═════ Given information ═════
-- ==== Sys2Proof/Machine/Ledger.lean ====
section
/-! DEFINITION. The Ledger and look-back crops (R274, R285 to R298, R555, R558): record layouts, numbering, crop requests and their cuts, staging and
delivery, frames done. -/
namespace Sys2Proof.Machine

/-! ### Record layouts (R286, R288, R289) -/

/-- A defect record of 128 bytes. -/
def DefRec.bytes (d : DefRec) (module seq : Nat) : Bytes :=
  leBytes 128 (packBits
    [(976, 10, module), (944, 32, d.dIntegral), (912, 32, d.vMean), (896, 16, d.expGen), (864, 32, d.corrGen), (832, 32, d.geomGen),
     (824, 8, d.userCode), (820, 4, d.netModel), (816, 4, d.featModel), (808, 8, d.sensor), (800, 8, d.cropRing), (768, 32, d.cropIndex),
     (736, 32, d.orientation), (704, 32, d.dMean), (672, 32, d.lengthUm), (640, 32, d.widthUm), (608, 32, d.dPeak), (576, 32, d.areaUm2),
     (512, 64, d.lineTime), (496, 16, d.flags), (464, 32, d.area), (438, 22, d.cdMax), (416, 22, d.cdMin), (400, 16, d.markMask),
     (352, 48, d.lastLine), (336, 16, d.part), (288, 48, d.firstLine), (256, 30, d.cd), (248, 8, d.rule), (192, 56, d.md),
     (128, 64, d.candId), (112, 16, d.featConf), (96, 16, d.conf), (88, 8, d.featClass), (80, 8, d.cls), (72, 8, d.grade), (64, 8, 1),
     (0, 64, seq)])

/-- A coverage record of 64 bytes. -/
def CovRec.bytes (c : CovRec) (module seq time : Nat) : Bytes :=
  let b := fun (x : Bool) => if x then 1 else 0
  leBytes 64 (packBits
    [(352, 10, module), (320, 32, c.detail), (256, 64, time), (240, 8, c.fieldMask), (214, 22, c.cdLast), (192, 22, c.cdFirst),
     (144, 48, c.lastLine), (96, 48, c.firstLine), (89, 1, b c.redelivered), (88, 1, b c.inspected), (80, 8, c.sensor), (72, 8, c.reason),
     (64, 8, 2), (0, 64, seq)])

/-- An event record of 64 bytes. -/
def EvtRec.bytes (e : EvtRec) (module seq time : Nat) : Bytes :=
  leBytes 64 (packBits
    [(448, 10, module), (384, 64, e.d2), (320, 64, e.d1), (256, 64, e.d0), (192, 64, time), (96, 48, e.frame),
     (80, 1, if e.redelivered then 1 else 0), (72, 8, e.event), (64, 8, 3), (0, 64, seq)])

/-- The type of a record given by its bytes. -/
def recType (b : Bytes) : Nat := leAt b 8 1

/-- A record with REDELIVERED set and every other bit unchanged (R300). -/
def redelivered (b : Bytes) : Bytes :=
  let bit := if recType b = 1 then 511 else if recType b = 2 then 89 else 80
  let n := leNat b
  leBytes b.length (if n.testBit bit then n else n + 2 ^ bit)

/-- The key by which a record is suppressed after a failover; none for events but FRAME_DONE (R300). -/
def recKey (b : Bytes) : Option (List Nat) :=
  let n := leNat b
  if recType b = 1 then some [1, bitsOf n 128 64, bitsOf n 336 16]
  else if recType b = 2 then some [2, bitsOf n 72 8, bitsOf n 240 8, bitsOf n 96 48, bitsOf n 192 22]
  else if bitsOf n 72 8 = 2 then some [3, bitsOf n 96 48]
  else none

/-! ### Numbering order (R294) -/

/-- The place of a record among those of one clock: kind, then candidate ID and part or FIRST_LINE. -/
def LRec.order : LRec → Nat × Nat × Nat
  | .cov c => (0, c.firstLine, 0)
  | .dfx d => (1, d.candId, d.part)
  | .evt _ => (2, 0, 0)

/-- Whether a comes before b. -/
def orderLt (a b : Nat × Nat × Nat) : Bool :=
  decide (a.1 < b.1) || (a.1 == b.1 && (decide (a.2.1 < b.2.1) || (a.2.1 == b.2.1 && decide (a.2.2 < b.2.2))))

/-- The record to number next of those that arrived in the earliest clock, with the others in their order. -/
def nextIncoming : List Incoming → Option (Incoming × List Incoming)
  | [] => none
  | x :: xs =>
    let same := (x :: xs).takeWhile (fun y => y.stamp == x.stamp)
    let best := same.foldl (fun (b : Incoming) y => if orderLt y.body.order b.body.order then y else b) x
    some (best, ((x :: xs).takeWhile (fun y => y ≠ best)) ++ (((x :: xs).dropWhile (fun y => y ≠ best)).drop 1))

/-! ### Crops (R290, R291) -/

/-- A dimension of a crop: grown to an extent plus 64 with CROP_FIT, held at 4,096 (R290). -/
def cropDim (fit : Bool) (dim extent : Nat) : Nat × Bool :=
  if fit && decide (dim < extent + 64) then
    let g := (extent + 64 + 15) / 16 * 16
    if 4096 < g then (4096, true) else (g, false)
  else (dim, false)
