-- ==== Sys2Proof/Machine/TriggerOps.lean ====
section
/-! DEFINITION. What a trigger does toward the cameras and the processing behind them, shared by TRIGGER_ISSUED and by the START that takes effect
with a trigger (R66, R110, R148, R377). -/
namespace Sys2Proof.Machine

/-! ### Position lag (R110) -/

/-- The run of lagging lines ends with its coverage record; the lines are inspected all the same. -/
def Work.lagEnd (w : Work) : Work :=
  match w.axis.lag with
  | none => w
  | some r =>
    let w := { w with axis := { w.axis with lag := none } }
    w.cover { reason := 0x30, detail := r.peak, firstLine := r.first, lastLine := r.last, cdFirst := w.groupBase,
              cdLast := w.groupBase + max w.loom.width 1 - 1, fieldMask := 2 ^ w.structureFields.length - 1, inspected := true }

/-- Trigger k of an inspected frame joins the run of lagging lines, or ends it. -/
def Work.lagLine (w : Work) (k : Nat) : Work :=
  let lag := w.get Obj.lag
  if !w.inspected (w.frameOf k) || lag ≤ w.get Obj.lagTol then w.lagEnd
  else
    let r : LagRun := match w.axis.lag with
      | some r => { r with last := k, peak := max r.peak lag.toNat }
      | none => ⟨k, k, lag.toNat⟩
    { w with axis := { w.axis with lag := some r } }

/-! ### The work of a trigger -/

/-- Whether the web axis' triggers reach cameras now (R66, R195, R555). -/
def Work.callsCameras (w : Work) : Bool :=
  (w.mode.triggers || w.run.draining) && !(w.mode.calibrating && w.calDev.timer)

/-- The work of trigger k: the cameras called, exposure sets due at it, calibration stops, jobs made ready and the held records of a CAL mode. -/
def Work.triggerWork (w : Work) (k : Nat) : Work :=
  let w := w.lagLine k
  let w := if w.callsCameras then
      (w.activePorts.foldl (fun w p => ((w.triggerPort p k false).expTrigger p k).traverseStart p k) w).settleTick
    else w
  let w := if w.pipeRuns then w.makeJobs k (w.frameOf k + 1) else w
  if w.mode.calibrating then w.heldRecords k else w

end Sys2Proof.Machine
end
═════
* Assignment
In the listing above, locate the line containing "ends it. -/" and the line containing "r with last". Transcribe those two lines and everything between them, exactly as written.

* Written answer
/-- Trigger k of an inspected frame joins the run of lagging lines, or ends it. -/
def Work.lagLine (w : Work) (k : Nat) : Work :=
  let lag := w.get Obj.lag
  if !w.inspected (w.frameOf k) || lag ≤ w.get Obj.lagTol then w.lagEnd
  else
    let r : LagRun := match w.axis.lag with
      | some r => { r with last := k, peak := max r.peak lag.toNat }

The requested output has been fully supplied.